What to produce:
Reproduce exactly, and only, the lines below from the one containing "let depth := s.queueDepth ns" through the one containing "after it. -/".

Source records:
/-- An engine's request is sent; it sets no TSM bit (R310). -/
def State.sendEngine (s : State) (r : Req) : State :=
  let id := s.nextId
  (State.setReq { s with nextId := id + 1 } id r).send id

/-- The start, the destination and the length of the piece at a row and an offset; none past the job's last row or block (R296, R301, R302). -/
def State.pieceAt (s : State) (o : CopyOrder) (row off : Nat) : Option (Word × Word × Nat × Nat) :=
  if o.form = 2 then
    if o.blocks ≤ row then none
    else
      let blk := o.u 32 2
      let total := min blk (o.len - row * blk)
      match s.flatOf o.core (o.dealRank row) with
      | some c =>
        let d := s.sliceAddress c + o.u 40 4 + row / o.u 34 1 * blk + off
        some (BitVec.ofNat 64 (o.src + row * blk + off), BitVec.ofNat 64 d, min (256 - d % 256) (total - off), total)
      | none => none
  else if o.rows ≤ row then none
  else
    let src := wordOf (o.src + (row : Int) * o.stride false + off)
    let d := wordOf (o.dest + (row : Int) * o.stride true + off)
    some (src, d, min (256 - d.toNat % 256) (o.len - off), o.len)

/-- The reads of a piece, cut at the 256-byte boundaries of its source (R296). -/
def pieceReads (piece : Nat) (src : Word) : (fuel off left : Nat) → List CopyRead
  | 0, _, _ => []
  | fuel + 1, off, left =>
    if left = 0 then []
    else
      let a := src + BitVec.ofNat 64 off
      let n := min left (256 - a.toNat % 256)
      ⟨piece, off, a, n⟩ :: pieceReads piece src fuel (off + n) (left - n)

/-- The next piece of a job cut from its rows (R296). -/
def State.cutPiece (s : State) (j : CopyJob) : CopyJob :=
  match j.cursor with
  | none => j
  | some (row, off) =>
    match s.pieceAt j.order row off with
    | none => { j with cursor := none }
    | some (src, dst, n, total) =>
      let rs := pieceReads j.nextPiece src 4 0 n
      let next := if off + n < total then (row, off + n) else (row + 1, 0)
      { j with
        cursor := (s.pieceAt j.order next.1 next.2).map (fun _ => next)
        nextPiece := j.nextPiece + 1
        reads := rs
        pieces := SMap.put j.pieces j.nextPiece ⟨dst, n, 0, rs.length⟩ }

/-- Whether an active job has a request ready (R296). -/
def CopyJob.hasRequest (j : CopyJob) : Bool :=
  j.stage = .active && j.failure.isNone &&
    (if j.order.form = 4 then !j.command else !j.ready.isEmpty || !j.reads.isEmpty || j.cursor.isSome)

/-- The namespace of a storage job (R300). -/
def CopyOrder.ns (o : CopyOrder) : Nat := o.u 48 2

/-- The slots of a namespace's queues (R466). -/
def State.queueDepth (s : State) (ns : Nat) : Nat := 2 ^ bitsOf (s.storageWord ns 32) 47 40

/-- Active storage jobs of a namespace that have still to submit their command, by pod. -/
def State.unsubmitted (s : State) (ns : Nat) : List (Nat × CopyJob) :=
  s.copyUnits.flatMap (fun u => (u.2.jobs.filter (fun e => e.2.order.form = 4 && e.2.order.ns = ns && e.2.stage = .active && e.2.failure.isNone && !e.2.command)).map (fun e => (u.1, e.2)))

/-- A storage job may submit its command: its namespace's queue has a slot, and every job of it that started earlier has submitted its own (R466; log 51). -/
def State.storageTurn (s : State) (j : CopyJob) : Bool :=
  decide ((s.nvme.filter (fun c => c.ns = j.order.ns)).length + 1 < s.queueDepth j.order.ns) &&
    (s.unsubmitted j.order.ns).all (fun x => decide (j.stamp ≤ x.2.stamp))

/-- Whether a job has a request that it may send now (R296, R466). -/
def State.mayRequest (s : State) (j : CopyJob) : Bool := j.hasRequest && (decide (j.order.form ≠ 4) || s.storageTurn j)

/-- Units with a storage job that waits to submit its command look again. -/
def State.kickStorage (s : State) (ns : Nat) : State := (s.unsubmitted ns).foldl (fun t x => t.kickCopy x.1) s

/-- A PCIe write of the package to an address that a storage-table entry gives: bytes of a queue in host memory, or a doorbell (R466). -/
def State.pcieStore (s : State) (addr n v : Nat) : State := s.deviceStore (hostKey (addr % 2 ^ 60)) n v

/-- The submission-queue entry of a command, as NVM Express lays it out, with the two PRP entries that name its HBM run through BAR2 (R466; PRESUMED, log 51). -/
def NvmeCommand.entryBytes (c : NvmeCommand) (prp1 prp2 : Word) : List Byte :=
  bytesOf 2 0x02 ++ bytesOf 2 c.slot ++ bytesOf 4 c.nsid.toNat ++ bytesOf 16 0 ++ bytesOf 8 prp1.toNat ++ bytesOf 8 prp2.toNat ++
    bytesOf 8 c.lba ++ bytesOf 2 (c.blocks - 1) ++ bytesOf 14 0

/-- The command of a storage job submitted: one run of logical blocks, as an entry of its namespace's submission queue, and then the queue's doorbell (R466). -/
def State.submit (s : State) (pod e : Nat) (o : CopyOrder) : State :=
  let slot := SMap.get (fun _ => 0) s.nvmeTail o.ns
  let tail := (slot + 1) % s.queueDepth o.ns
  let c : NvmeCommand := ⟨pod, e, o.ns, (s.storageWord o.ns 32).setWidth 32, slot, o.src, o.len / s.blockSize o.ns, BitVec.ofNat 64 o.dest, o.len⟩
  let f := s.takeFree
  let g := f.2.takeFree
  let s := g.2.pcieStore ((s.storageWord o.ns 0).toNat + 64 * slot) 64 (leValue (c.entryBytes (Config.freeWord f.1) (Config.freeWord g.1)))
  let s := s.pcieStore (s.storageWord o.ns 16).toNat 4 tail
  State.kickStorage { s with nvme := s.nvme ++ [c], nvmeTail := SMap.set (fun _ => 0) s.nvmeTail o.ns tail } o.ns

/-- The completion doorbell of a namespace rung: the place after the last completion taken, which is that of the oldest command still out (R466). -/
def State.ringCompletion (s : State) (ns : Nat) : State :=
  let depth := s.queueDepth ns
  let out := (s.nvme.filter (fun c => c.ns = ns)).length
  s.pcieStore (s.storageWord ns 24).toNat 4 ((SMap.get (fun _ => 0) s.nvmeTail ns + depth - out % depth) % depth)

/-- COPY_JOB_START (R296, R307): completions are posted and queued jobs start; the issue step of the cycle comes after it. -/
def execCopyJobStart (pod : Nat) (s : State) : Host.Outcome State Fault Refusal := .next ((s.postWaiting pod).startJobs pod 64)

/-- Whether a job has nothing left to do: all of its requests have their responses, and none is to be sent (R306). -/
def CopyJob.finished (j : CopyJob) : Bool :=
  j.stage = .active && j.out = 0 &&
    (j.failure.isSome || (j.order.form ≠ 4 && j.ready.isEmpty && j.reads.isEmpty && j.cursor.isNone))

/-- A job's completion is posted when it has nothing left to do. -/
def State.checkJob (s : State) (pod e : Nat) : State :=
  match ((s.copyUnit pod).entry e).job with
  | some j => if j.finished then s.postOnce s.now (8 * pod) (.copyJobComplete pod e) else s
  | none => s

Result:
  let depth := s.queueDepth ns
  let out := (s.nvme.filter (fun c => c.ns = ns)).length
  s.pcieStore (s.storageWord ns 24).toNat 4 ((SMap.get (fun _ => 0) s.nvmeTail ns + depth - out % depth) % depth)

/-- COPY_JOB_START (R296, R307): completions are posted and queued jobs start; the issue step of the cycle comes after it. -/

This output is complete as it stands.